TASK DESCRIPTION:
Would you return, word for word, the lines of the data below from the line with "def Obligations.SbinvInvertsThePermutation : Prop" through the line with "j).toNat) = j", and no others?

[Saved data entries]
★ ★ ★ ★ ★
/-- `SBPRE` with a non-zero multiplier writes the table that takes `k` times the multiplier to what the source takes `k` to. -/
def Obligations.SbpreUndoesTheMultiplication : Prop :=
  ∀ (s : State) (sd ss : Slot) (bm : BReg) (m : ModIdx) (h : m.val < 30), s.ready →
    irreducible8 (s.modtab[m.val]'h) = true → s.readB bm ≠ 0#8 →
    ∃ f, CompletesM (.sbpre sd ss bm m) s (256 * sd.val) 256 f ∧
      ∀ k, f (fmul k (s.readB bm) (s.modtab[m.val]'h)).toNat = slotEntry s ss k

/-- `SBCHK` writes 1 for a permutation and 0 for any other table. -/
def Obligations.SbchkReportsBijectivity : Prop :=
  ∀ (s : State) (bd : BReg) (ss : Slot), s.ready →
    (IsBijection (slotEntry s ss) → CompletesB (.sbchk bd ss) s bd 0x01#8) ∧
    (¬ IsBijection (slotEntry s ss) → CompletesB (.sbchk bd ss) s bd 0x00#8)

/-- `SBINV` of a permutation writes the inverse permutation: entry `t[j]` of the result is `j`. -/
def Obligations.SbinvInvertsThePermutation : Prop :=
  ∀ (s : State) (sd ss : Slot), s.ready → IsBijection (slotEntry s ss) →
    ∃ f, CompletesM (.sbinv sd ss) s (256 * sd.val) 256 f ∧ ∀ j, f (slotEntry s ss j).toNat = j

/-- `SBINVS` of 16 permutations writes, at lane `lane(dir, i)` of the destination set, the inverse of lane `i`. -/
def Obligations.SbinvsInvertsAndRemapsEveryLane : Prop :=
  ∀ (s : State) (td ts : SlotSet) (dir : Dir), s.ready → (∀ i, IsBijection (laneEntry s ts i)) →
    ∃ f, CompletesM (.sbinvs td ts dir) s (4096 * td.val) 4096 f ∧
      ∀ (i : Lane) (j : Byte), f (256 * (laneMap dir i).val + (laneEntry s ts i j).toNat) = j

/-- Two `SBINVS` in a row bring lane `i` to lane `lane(e, lane(d, i))` with its table unchanged; one in each direction restore the
set of 16 permutations, byte for byte (R150, which the spec marks as derived from R140, R141, R148, R149 and R92). -/
def Obligations.SbinvsBothWaysRestoresTheSet : Prop :=
  ∀ (s : State) (ta tb tc : SlotSet) (d e : Dir), s.ready → (∀ i, IsBijection (laneEntry s ta i)) →
    ∃ u v, exec (.sbinvs tb ta d) s = .next u ∧ exec (.sbinvs tc tb e) u = .next v ∧
      ∀ i k, laneEntry v tc (laneMap e (laneMap d i)) k = laneEntry s ta i k ∧
        (d ≠ e → laneEntry v tc i k = laneEntry s ta i k)

/-- `SBMIX` writes the tables that undo the inherited layers: position `pos` takes `x`, multiplied by every layer's pair of lane
`lane(dir, pos)` in order, to what the clear S-box at `pos` takes `x` to (the last law of R150, marked
as derived). With `k = 0` it copies the set. -/
def Obligations.SbmixUndoesTheInheritedLayers : Prop :=
  ∀ (s : State) (td ts : SlotSet) (dir : Dir) (k : LayerCount) (r : MixRec), s.ready → modtabLegal s.modtab = true →
    (k.val = 0 ∨ r.val + k.val ≤ 1024) → (∀ L < k.val, ∀ i, goodPair s r.val L i) →
    ∃ f, CompletesM (.sbmix td ts dir k r) s (4096 * td.val) 4096 f ∧
      ∀ (pos : Lane) (x : Byte),
        f (256 * pos.val + (mixApply (pairsOf s r.val k.val (laneMap dir pos)) x).toNat) = laneEntry s ts pos x

/-- Composition and inversion of tables, and multiplying after against before, as R150 derives them. -/
def Obligations.SboxTableLaws : Prop :=
  (∀ t u : Table, t.length = 256 → u.length = 256 → isPerm t = true → isPerm u = true →
    compose t (permInv t) = allBytes ∧ compose (permInv t) t = allBytes ∧ permInv (permInv t) = t ∧
    permInv (compose t u) = compose (permInv u) (permInv t)) ∧
  (∀ (P : Modulus) (c : Byte), irreducible8 P = true → c ≠ 0#8 →
    compose (postmul allBytes c P) (premul allBytes c P) = allBytes)

/-! ### The whole machine -/

/-- Only the commands that the spec lists as writers of byte registers, of polynomial registers, of memory change them. -/
def Obligations.OnlyTheListedCommandsWrite : Prop :=
  ∀ (i : Instr) (s t : State), exec i s = .next t →
    (writesByteRegister i = false → SameB s t) ∧ (writesPolynomialRegister i = false → SameP s t) ∧
    (writesMemory i = false → SameM s t)

/-- Every step keeps the invariant of R44 (marked as derived from R39, R43, R185 and R186), whatever event the host
presents. Beyond R44 it holds the canonical form of memory, which rests on assumption log 1, and a legal `MODTAB`, assumption log 2. -/
def Obligations.EveryStepKeepsTheInvariant : Prop :=
  ∀ s t : State, s.Inv → step s = .next t → t.Inv

/-- The invariant holds after the power-up reset, for the model's reset state and for every canonical initial memory. The empty
list in the first part is the model's choice of power-up content (assumption log 1), the table of moduli the spec's default
(assumption log 2). -/
def Obligations.PowerUpHasTheInvariant : Prop :=
  State.reset.Inv ∧ ∀ m0 : Memory, m0.wf → (State.powerUp m0).Inv

/-- The reset values of R43, for every power-up content of memory. -/
def Obligations.ResetValues : Prop :=
  ∀ m0 : Memory, (∀ r, (State.powerUp m0).readB r = 0x00#8) ∧ (∀ r, (State.powerUp m0).readP r = []) ∧
    (State.powerUp m0).fsr = 0x00#8 ∧ (State.powerUp m0).fcw = 0x00000000#32 ∧ (State.powerUp m0).finfo = 0x00000000#32 ∧
    (State.powerUp m0).controlReg .id = 0x57424701#32 ∧ (State.powerUp m0).controlReg .cap = 0x108F1E20#32 ∧
    (∀ a, (State.powerUp m0).readM a = m0.read a) ∧ (State.powerUp m0).faultPort = false

/-- From a faulted state, while the host presents only commands, no number of steps changes a register, a byte of memory, the
fault record or the `FAULT` port. -/
def Obligations.FaultRecordHeldUntilReset : Prop :=
  ∀ (s : State) (n : Nat), s.faulted = true → onlyCommands s →
    ∃ t, Host.Core.run Sys2Proof.core n s = .next t ∧ SameB s t ∧ SameP s t ∧ SameM s t ∧ SameRecord s t ∧
      t.faultPort = true

/-- In the fault state no response depends on the registers or on memory: two faulted units with the same fault record answer
every word alike. -/
def Obligations.FaultStateHidesRegistersAndMemory : Prop :=
  ∀ (s u s' u' : State) (c : Word) (rs ru : List HostEvent), s.faulted = true → SameRecord s u →
    s.host = .command c :: rs → u.host = .command c :: ru → step s = .next s' → step u = .next u' → s'.rsp = u'.rsp

/-- No step changes the parameter `MODTAB`. That the parameter is a field of the state is the model's choice (assumption log 2). -/
def Obligations.NoStepChangesModtab : Prop :=
  ∀ s t : State, step s = .next t → t.modtab = s.modtab
end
★ ★ ★ ★ ★
EXERCISE RESPONSE:
def Obligations.SbinvInvertsThePermutation : Prop :=
  ∀ (s : State) (sd ss : Slot), s.ready → IsBijection (slotEntry s ss) →
    ∃ f, CompletesM (.sbinv sd ss) s (256 * sd.val) 256 f ∧ ∀ j, f (slotEntry s ss j).toNat = j

/-- `SBINVS` of 16 permutations writes, at lane `lane(dir, i)` of the destination set, the inverse of lane `i`. -/
def Obligations.SbinvsInvertsAndRemapsEveryLane : Prop :=
  ∀ (s : State) (td ts : SlotSet) (dir : Dir), s.ready → (∀ i, IsBijection (laneEntry s ts i)) →
    ∃ f, CompletesM (.sbinvs td ts dir) s (4096 * td.val) 4096 f ∧
      ∀ (i : Lane) (j : Byte), f (256 * (laneMap dir i).val + (laneEntry s ts i j).toNat) = j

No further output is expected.